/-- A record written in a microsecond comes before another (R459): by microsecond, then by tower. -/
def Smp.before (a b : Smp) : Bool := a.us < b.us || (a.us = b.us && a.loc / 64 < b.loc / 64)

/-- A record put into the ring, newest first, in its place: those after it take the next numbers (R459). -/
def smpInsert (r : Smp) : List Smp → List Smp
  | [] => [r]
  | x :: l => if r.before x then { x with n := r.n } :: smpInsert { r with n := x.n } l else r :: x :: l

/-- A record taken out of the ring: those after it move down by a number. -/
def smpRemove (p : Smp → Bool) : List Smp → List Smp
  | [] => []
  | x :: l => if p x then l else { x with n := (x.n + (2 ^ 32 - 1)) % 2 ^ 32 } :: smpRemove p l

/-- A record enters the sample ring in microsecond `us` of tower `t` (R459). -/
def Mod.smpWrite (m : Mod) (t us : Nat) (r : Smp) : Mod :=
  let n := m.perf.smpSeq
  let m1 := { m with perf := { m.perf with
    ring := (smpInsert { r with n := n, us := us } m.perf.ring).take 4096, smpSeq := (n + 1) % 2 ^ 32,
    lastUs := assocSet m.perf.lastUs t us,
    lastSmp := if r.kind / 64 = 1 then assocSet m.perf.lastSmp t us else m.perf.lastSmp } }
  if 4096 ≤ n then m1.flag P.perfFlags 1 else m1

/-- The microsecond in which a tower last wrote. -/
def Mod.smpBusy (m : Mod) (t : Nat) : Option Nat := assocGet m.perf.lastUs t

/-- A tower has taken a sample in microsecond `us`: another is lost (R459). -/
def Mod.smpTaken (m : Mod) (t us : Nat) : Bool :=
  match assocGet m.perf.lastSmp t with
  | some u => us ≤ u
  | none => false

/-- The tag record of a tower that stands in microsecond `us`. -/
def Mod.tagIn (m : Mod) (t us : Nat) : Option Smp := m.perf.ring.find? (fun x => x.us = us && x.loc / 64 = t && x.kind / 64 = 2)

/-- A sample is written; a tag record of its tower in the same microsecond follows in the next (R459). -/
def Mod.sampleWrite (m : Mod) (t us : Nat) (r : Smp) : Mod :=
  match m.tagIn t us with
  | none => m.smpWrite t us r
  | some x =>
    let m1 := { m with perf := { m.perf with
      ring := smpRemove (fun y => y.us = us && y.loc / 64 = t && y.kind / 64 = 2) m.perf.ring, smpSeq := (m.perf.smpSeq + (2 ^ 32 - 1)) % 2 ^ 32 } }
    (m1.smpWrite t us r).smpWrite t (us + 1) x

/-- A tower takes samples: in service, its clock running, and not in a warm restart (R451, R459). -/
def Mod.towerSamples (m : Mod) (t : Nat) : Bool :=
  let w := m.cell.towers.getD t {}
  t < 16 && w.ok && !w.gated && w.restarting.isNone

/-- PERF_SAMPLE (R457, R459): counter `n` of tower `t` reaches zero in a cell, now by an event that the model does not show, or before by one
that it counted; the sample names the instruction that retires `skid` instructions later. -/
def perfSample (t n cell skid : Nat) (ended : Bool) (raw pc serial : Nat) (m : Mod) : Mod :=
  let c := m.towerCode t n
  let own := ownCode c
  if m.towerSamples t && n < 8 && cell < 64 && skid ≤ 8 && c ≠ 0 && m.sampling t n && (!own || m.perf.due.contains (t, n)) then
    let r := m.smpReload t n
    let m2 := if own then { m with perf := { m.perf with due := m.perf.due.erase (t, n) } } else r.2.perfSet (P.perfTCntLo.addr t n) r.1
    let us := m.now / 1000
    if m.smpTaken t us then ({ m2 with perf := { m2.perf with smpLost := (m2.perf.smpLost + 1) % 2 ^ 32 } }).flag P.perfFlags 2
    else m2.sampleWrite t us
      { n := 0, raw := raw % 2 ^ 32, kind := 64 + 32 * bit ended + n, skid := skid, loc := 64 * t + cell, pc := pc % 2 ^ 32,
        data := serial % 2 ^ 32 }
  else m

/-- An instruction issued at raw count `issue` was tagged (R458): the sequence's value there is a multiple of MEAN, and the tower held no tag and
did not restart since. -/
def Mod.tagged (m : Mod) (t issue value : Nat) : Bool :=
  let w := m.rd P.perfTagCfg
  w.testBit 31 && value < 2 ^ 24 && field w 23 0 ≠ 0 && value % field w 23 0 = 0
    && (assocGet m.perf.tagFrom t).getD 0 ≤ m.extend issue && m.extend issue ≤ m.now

* * *

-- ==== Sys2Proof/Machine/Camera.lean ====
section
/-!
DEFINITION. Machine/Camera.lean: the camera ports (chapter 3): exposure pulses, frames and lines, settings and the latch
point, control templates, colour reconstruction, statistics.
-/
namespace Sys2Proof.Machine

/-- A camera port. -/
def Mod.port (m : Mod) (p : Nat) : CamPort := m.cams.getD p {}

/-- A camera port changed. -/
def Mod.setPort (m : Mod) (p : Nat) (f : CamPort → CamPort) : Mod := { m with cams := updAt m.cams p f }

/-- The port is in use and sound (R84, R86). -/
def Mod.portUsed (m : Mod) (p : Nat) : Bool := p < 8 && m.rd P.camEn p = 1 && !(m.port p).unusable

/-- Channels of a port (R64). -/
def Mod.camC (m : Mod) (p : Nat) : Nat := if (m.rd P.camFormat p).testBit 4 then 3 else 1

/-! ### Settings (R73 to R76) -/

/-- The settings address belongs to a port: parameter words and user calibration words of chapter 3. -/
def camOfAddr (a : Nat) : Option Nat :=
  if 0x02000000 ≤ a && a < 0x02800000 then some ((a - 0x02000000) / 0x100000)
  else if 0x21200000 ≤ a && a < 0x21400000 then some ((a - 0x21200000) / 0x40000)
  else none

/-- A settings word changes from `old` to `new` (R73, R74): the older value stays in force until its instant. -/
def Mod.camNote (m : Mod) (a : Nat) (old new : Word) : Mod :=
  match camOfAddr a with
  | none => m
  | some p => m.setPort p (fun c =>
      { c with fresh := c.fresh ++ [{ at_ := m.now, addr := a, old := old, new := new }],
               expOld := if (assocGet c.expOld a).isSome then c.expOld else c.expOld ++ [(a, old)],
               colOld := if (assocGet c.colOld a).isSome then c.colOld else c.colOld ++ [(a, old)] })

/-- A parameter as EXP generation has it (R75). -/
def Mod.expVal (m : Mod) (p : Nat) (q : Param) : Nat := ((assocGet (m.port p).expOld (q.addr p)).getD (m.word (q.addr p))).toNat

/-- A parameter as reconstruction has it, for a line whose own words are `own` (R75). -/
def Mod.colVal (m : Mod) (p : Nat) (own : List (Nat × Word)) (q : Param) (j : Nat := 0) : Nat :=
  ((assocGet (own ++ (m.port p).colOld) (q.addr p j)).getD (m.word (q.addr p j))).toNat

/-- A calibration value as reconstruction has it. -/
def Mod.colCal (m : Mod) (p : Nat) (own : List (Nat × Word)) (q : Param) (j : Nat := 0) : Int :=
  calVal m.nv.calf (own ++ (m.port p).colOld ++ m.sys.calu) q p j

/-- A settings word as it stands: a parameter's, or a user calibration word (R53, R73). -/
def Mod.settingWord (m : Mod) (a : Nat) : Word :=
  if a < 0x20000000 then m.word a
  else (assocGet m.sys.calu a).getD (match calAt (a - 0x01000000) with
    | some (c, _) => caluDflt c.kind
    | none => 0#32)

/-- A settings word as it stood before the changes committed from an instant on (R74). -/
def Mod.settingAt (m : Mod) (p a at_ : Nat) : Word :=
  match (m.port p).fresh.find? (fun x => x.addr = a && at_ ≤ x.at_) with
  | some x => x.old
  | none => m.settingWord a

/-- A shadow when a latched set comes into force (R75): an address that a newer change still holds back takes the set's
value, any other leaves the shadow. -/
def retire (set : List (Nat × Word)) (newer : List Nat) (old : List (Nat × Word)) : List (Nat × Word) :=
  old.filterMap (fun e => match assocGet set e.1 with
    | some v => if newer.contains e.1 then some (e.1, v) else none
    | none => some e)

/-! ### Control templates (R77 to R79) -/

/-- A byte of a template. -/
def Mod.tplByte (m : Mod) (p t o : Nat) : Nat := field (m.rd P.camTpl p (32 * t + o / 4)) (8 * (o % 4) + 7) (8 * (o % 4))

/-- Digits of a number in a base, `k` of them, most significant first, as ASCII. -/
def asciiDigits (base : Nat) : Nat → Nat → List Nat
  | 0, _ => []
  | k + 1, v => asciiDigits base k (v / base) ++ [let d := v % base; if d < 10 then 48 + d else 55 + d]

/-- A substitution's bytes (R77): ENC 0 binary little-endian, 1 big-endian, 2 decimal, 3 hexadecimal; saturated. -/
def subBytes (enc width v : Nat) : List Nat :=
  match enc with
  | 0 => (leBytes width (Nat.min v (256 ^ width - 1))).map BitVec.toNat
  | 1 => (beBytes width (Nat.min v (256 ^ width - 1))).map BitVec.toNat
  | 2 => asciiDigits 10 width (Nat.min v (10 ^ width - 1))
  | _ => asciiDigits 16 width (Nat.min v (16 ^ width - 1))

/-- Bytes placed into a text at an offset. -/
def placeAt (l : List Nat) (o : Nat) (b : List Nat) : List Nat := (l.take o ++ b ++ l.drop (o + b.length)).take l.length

## Activity
Word for word, restate the lines of the listing above starting at the line with "by tower. -/" and ending at the line with "numbers (R459). -/", and nothing outside them.

## Completed exercise
/-- A record written in a microsecond comes before another (R459): by microsecond, then by tower. -/
def Smp.before (a b : Smp) : Bool := a.us < b.us || (a.us = b.us && a.loc / 64 < b.loc / 64)

/-- A record put into the ring, newest first, in its place: those after it take the next numbers (R459). -/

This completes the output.